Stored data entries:

#####

-- ==== Sys2Proof/Certificates/Slice0/Obligations.lean ====
section
/-! DEFINITION. The statements for the provers. -/

open Sys2Proof Sys2Proof.Machine

/-! ### The block (log entry 1) -/

/-- A step takes the command at the front of the queue and runs it on the state with the queue's rest; on an empty queue the block
idles (the model's own choice, log entry 1). -/
def Obligations.StepRunsTheFrontCommand : Prop :=
  (∀ (c : Instr) (s : State), step { s with pending := c :: s.pending } = exec c s) ∧
  (∀ s : State, s.pending = [] → step s = .next s)

/-- Every command ends in a next state: no command stops on a fault or a refusal, and none touches the queue or the factory values.
The model's choices that it rests on: log entry 98. -/
def Obligations.EveryCommandAnswersANextState : Prop :=
  ∀ (c : Instr) (s : State), ∃ u, exec c s = .next u ∧ u.pending = s.pending ∧ u.fac = s.fac ∧ s.now ≤ u.now

/-- R344, R361: a step takes exactly the front command from the queue, leaves the factory values and fuses alone, and time never runs
back. The model's choices that it rests on: log entry 1. -/
def Obligations.StepTakesOnlyTheFrontCommand : Prop :=
  ∀ s u : State, step s = .next u → u.pending = s.pending.tail ∧ u.fac = s.fac ∧ s.now ≤ u.now

/-- R166: every step keeps the echo store in its canonical form. -/
def Obligations.EchoStoreStaysCanonical : Prop :=
  ∀ s u : State, s.echoCanonical → step s = .next u → u.echoCanonical

/-- R166: at reset the echo store lists nothing (log entry 3), and that is its canonical form. -/
def Obligations.ResetEchoStoreIsCanonical : Prop := State.reset.echoCanonical

/-- R348, R353, R354: the security state, the seal intent and the role keys change only when a group of flash work ends, or when a
start-up runs. -/
def Obligations.SecurityMovesOnlyByFlashOrStartUp : Prop :=
  ∀ (c : Instr) (s u : State), exec c s = .next u →
    (∀ t e, c ≠ .flashGroupDone t e) → (∀ t x, c ≠ .wakeDone t x) → (∀ t x, c ≠ .aoWatchdogExpiry t x) →
    (∀ t x, c ≠ .vinStartRise t x) → (∀ t x, c ≠ .versionConfirmTimeout t x) → u.secret = s.secret

/-- R16: frames of the commands that touch few parts of the state. Beside the clock, the messages sent, the draws, the events, Baspo,
the triggers on offer, the open stream subscriptions and the flash queue, which any command that reports an event may move, such a command
writes only the parts that partsOf lists for it: every register, memory and mode outside them is as before. -/
def Obligations.LocalCommandsTouchOnlyTheirParts : Prop :=
  ∀ (c : Instr) (s u : State), (partsOf c).length ≤ 5 → exec c s = .next u → Quiet (s.overlay u (partsOf c)) u

/-- R16: frames of the commands that run the module's own sequencers (columns, lanes, entries, calibration, start-up): they write
only the parts that partsOf lists for them. -/
def Obligations.SequencersTouchOnlyTheirParts : Prop :=
  ∀ (c : Instr) (s u : State), 5 < (partsOf c).length → exec c s = .next u → Quiet (s.overlay u (partsOf c)) u

/-- R7, R9, R72: frames of the host's commands. A message that writes a value to an object, past every check of R7, touches only the parts
that Obj.parts lists for that object: a configuration object the configuration, a counter or a staged value none. -/
def Obligations.WritesTouchOnlyTheirParts : Prop :=
  ∀ (c : Instr) (t : Time) (id : Nat) (h : Hdr) (v : Bytes) (s s2 u : State) (r : Rcvd) (x : Session) (o : Obj) (fl : Nat),
    hostMessage c = some (t, 0x11, h, writePayload id v) → Takes s t id h v s2 r x o fl → exec c s = .next u →
    Quiet (s.overlay u (o.parts v)) u

/-! ### Messages (R55 to R61) -/

/-- R56: a malformed message is discarded without any response and counted, so is one whose tag does not verify, and one of another
version that passes these checks is answered with VERSION_UNSUPPORTED. -/
def Obligations.MalformedMessagesAreDiscardedAndCounted : Prop :=
  ∀ (c : Instr) (s : State) (t : Time) (svc : Nat) (h : Hdr) (p : Bytes),
    hostMessage c = some (t, svc, h, p) → (s.at t).hears h = true →
    ((s.at t).drops h (rawOf h p) = true ↔
      (h.transport = .udp ∧ h.magic ≠ 0xBA50) ∨
      (h.transport = .udp ∧ (p ++ h.tag).length ≠ h.length.toNat + (if h.session = 0 then 0 else 8)) ∨
      (h.session ≠ 0 ∧ (s.at t).session? h.transport h.session = none) ∨
      h.flags &&& 0x8F ≠ 0 ∨
      (match h.transport with
        | .udp => 1024
        | .can => 48) < h.length.toNat) ∧
    ((s.at t).drops h (rawOf h p) = true → ∃ u, exec c s = .next u ∧ u.out = [] ∧ Quiet s u ∧
      u.counter Id.BASPO_DROPPED = min 0xFFFFFFFF (s.counter Id.BASPO_DROPPED + 1)) ∧
    (∀ x, (s.at t).drops h (rawOf h p) = false → h.session ≠ 0 → (s.at t).session? h.transport h.session = some x →
      (Hdr.receive h (BitVec.ofNat 8 svc) (rawOf h p) x.rxFresh).tag ≠
        tagOf x.key (Hdr.receive h (BitVec.ofNat 8 svc) (rawOf h p) x.rxFresh).input →
      ∃ u, exec c s = .next u ∧ u.out = [] ∧ Quiet s u ∧
        u.counter Id.BASPO_TAG_FAIL = min 0xFFFFFFFF (s.counter Id.BASPO_TAG_FAIL + 1)) ∧
    (∀ s2 r, (s.at t).reaches svc h p = some (s2, r) → h.transport = .udp → h.version ≠ 1 →
      ∃ u, exec c s = .next u ∧ Quiet s u ∧
        u.answered r.h svc 0xC0 (abortBytes .versionUnsupported (indexIn svc r.payload) (subIn svc r.payload) 0))

/-- R57: a retransmission of the last accepted request is not executed again, and its response is sent once more, byte for byte, if it
has been sent; any other message that is not fresh is answered with FRESHNESS and counted. -/
def Obligations.OnlyFreshMessagesAreExecuted : Prop :=
  ∀ (c : Instr) (s : State) (t : Time) (svc : Nat) (h : Hdr) (p : Bytes) (x : Session),
    hostMessage c = some (t, svc, h, p) → (s.at t).hears h = true → (s.at t).drops h (rawOf h p) = false → h.session ≠ 0 →
    (s.at t).session? h.transport h.session = some x →
    let r := Hdr.receive h (BitVec.ofNat 8 svc) (rawOf h p) x.rxFresh
    r.tag = tagOf x.key r.input →
    (x.anyRequest = true → r.fresh = x.rxFresh → r.h.transaction = x.lastTransaction → ∃ u, exec c s = .next u ∧ Quiet s u ∧
      u.draws = s.draws ∧ u.evt = s.evt ∧ match x.lastResponse with
        | none => u.out = []
        | some b => ∃ a q, u.out = [.baspo h.transport a q b]) ∧
    (¬ (x.anyRequest = true ∧ r.fresh = x.rxFresh ∧ r.h.transaction = x.lastTransaction) → r.fresh ≤ x.rxFresh →
      ∃ u, exec c s = .next u ∧ Quiet s u ∧ u.answered r.h svc 0xC0 (abortBytes .freshness 0 0 0) ∧
        u.counter Id.BASPO_FRESH_FAIL = min 0xFFFFFFFF (s.counter Id.BASPO_FRESH_FAIL + 1))

/-- R7, R61: an accepted request that fails a check of steps 1 or 2 is answered with that abort, and changes nothing else.
R7 steps 2 to 9: a WRITE that fails a check aborts with the first failure, and changes nothing else. -/
def Obligations.ChecksAbortAtTheFirstFailure : Prop :=
  (∀ (c : Instr) (s : State) (t : Time) (svc : Nat) (h : Hdr) (p : Bytes) (s2 : State) (r : Rcvd) (a : Abort),
    hostMessage c = some (t, svc, h, p) → (s.at t).reaches svc h p = some (s2, r) →
    (addressing svc r = some a ∨ (addressing svc r = none ∧ s2.admission svc r = some a)) →
    ∃ u, exec c s = .next u ∧ Quiet s u ∧ u.answered r.h svc 0xC0 (abortBytes a (indexIn svc r.payload) (subIn svc r.payload) 0)) ∧
  (∀ (s : State) (t : Time) (h : Hdr) (id : Nat) (v : Bytes) (s2 : State) (r : Rcvd) (x : Session) (o : Obj) (a : Abort),
    ReachesIn s t 0x11 h (writePayload id v) s2 r x → lookup id = some o → id < 256 ^ 3 →
    (s2.writeCheck x o v = some a ∨
      (s2.writeCheck x o v = none ∧ o.tooLong v.length = true ∧ a = .lengthLimit) ∨
      (s2.writeCheck x o v = none ∧ o.tooLong v.length = false ∧ s2.writeDomain r.h o v = .no a) ∨
      (∃ fl w, s2.writeCheck x o v = none ∧ o.tooLong v.length = false ∧ s2.writeDomain r.h o v = .value fl w ∧
        ((o.sizeOk v.length = false ∧ a = .typeMismatch) ∨
          (o.sizeOk v.length = true ∧ s2.valueCheck x o v = some a)))) →
    ∃ u, exec (.write t h (writePayload id v)) s = .next u ∧ Quiet s u ∧
      u.answered r.h 0x11 0xC0 (abortBytes a (id / 256) (id % 256) 0))

/-! ### Sessions (R65, R350, R351) -/

/-- R61: IDENTIFY is answered with serial number, hardware revision, firmware version and security byte, with or without a session;
KEEPALIVE is answered, and the session has been heard. -/
def Obligations.IdentifyAndKeepaliveAnswer : Prop :=
  (∀ (t : Time) (h : Hdr) (p : Bytes) (s s2 : State) (r : Rcvd), Reaches s t 0x01 h p s2 r →
    ∃ u, exec (.identify t h p) s = .next u ∧ Quiet s u ∧
      u.answered r.h 0x01 0x80 (le 4 s.fac.serial.toNat ++ le 2 s.fac.hwRev.toNat ++ le 4 s.fwVersion.toNat ++ rd8 s.securityByte)) ∧
  (∀ (t : Time) (h : Hdr) (p : Bytes) (s s2 : State) (r : Rcvd) (x : Session), ReachesIn s t 0x05 h p s2 r x → x.lasts →
    ∃ u y, exec (.keepalive t h p) s = .next u ∧ Quiet s u ∧ u.answered r.h 0x05 0x80 [] ∧
      u.session? r.h.transport r.h.session = some y ∧ y.heard = u.now ∧ u.now = max s.now t)

/-- R65: a session closes on SESSION_CLOSE, after its answer, and 10 s after the last valid message from its host; its subscriptions end
with it. -/
def Obligations.SessionsCloseOnRequestAndOnSilence : Prop :=
  (∀ (t : Time) (h : Hdr) (p : Bytes) (s s2 : State) (r : Rcvd) (x : Session), ReachesIn s t 0x04 h p s2 r x →
    ∃ u, exec (.sessionClose t h p) s = .next u ∧ Quiet s u ∧ u.answered r.h 0x04 0x80 [] ∧
      u.session? r.h.transport r.h.session = none ∧
      ∀ b ∈ u.stream.subs, ¬ (b.transport = r.h.transport ∧ b.session = r.h.session)) ∧
  (∀ (t : Time) (tr : Transport) (n : Byte) (s : State) (x : Session), s.session? tr n = some x →
    (x.heard + Sys2Proof.sec 10 ≤ max s.now t → ∃ u, exec (.sessionIdleTimeout t tr n) s = .next u ∧ Quiet s u ∧
      u.session? tr n = none ∧ (∀ b ∈ u.stream.subs, ¬ (b.transport = tr ∧ b.session = n)) ∧
      Told s u 0x8006 0 (u32 n.toNat) 2 0 0) ∧
    (max s.now t < x.heard + Sys2Proof.sec 10 → exec (.sessionIdleTimeout t tr n) s = .next (s.at t)))

/-- R350: SESSION_OPEN hands out a challenge, the only one of its source; SESSION_AUTH with that challenge within 10 s and the right
response opens a session of that role under K_S, and its counters start anew. The challenge's bytes are free (log entry 5).
The model's choices that it rests on: log entries 13, 14. -/
def Obligations.AuthenticationOpensASession : Prop :=
  (∀ (t : Time) (h : Hdr) (p : Bytes) (s s2 : State) (r : Rcvd) (key : Bytes), Reaches s t 0x02 h p s2 r →
    1 ≤ u8At p 0 → u8At p 0 ≤ 3 → s2.roleKey (u8At p 0) = some key →
    ∃ u c, exec (.sessionOpen t h p) s = .next u ∧ u.answered r.h 0x02 0x80 c.bytes ∧
      c.bytes = le 16 (Config.challenge s.sec.draws).toNat ∧ c.role = u8At p 0 ∧ c.since = u.now ∧ c.void = false ∧
      (∀ d, (d ∈ u.sec.challenges ∧ d.from r.h = true) ↔ d = c) ∧ u.sec.draws = s.sec.draws + 1 ∧
      Quiet (s.overlay u [.sec]) u) ∧
  (∀ (t : Time) (h : Hdr) (p : Bytes) (s s2 : State) (r : Rcvd) (num : Byte) (c : Challenge) (key : Bytes),
    Reaches s t 0x03 h p s2 r → s2.freeNumber r.h.transport = some num → s2.sec.challenges.find? (fun d => d.from r.h) = some c →
    c.bytes = p.take 16 → c.void = false → s2.now < c.since + Sys2Proof.sec 10 → s2.roleKey c.role = some key →
    cmac key (s2.authInput 1 c.role c.bytes) = p.drop 16 →
    ∃ u y, exec (.sessionAuth t h p) s = .next u ∧ u.session? r.h.transport num = some y ∧ y.role = c.role ∧
      y.key = cmac key (s2.authInput 2 c.role c.bytes) ∧ y.rxFresh = 0 ∧ y.txFresh = 0 ∧ y.addr = r.h.addr ∧ y.port = r.h.port ∧
      u.answered r.h 0x03 0x80 [num] ∧ (∀ d ∈ u.sec.challenges, d.from r.h = false) ∧
      u.sec.failures = 0 ∧ u.sec.level = 0 ∧ Quiet (s.overlay u [.sec]) u)

/-! ### Objects (R7, R9, R62, R63, R72, R298) -/

/-- R62, R72, R298: READ and BLOCK_READ answer with the value that the object stands at for the session: its own staged value with
STAGED, else the live value, or with SHADOW the shadow of a configuration object whose domain is not serving. -/
def Obligations.ReadsAnswerWithTheValue : Prop :=
  (∀ (t : Time) (h : Hdr) (p : Bytes) (s s2 : State) (r : Rcvd) (x : Session) (o : Obj) (fl : Nat) (v : Bytes),
    ReachesIn s t 0x10 h p s2 r x → lookup (indexIn 0x10 p * 256 + subIn 0x10 p) = some o → s2.readCheck x o = none →
    s2.readLength x o ≤ (limitsOf r.h.transport).payload → s2.fetch r.h x o = .value fl v →
    ∃ u, exec (.read t h p) s = .next u ∧ Quiet s u ∧ u.answered r.h 0x10 (0x80 + fl) v) ∧
  (∀ (t : Time) (h : Hdr) (p : Bytes) (s s2 : State) (r : Rcvd) (x : Session) (o : Obj) (fl : Nat) (v : Bytes),
    ReachesIn s t 0x20 h p s2 r x → lookup (indexIn 0x20 p * 256 + subIn 0x20 p) = some o → s2.readCheck x o = none →
    u16At p 8 ≤ (limitsOf r.h.transport).count → s2.fetch r.h x o = .value fl v →
    ∃ u, exec (.blockRead t h p) s = .next u ∧ Quiet s u ∧
      u.answered r.h 0x20 (0x80 + fl) (le 4 v.length ++ slice v (u32At p 4) (u16At p 8))) ∧
  (∀ (s : State) (h : Hdr) (x : Session) (o : Obj) (v : Bytes), find? x.lock.staged o.id = some v → s.fetch h x o = .value 0x10 v) ∧
  (∀ (s : State) (h : Hdr) (x : Session) (o : Obj), find? x.lock.staged o.id = none → o.kind = .cfg → s.recoveryBars o = false →
    (s.serving o = .ao ∨ (∃ d, s.serving o = .dom d ∧ h.noAck = false) → s.fetch h x o = .value 0 (s.conf.bytes o.id)) ∧
    (s.serving o = .off ∨ s.serving o = .failed → s.fetch h x o = .value 0x20 (s.conf.bytes o.id)))

/-- R6, R9, R72: a WRITE of an RW configuration object applies at once, outside and inside a Lock; a WRITE of 0 to an EVENT counter clears
it and its SAT bit, and keeps only what was counted in the same cycle of its island's clock; a WRITE of an RWL object is staged. -/
def Obligations.WritesTakeEffectByAccessCode : Prop :=
  ∀ (t : Time) (h : Hdr) (id : Nat) (v : Bytes) (s s2 : State) (r : Rcvd) (x : Session) (o : Obj) (fl : Nat),
    Takes s t id h v s2 r x o fl → id < 256 ^ 3 → o.id = id →
    (o.acc = .rw → o.kind = .cfg → ∃ u, exec (.write t h (writePayload id v)) s = .next u ∧
      u.cfg = putCfg s.fac s.cfg id v ∧ (v ≠ defaultOf s.fac id → u.conf.bytes id = v ∧ ∀ j, j ≠ id → u.conf.bytes j = s.conf.bytes j) ∧
      u.answered r.h 0x11 (0x80 + fl) []) ∧
    (o.acc = .rw → o.kind = .counter → ∃ u, exec (.write t h (writePayload id v)) s = .next u ∧ Quiet s u ∧
      u.answered r.h 0x11 (0x80 + fl) [] ∧
      (id ≠ Id.NOTIFY_DROPPED → u.counter id = match find? s.evt.incs id with
        | some (c, k) => if c = counterCycle id (max s.now t) then k else 0
        | none => 0)) ∧
    (o.acc = .rwl → x.lasts → (x.lock.phase = .opened ∨ x.lock.phase = .staged) → (put x.lock.staged id v).length ≤ 1024 →
      sumNat ((put x.lock.staged id v).map fun q => q.2.length) ≤ 262144 →
      ∃ u y, exec (.write t h (writePayload id v)) s = .next u ∧ Quiet s u ∧ u.answered r.h 0x11 0x90 [] ∧
        u.session? r.h.transport r.h.session = some y ∧ y.lock = { x.lock with phase := .staged, staged := put x.lock.staged id v })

#####

- Exercise objective
Looking at the data above, write out exactly the lines that start at the one containing "(match h.transport with" and end at the one containing "u.counter Id.BASPO_DROPPED = min"; include both and nothing beyond.

- Response to this task
      (match h.transport with
        | .udp => 1024
        | .can => 48) < h.length.toNat) ∧
    ((s.at t).drops h (rawOf h p) = true → ∃ u, exec c s = .next u ∧ u.out = [] ∧ Quiet s u ∧
      u.counter Id.BASPO_DROPPED = min 0xFFFFFFFF (s.counter Id.BASPO_DROPPED + 1)) ∧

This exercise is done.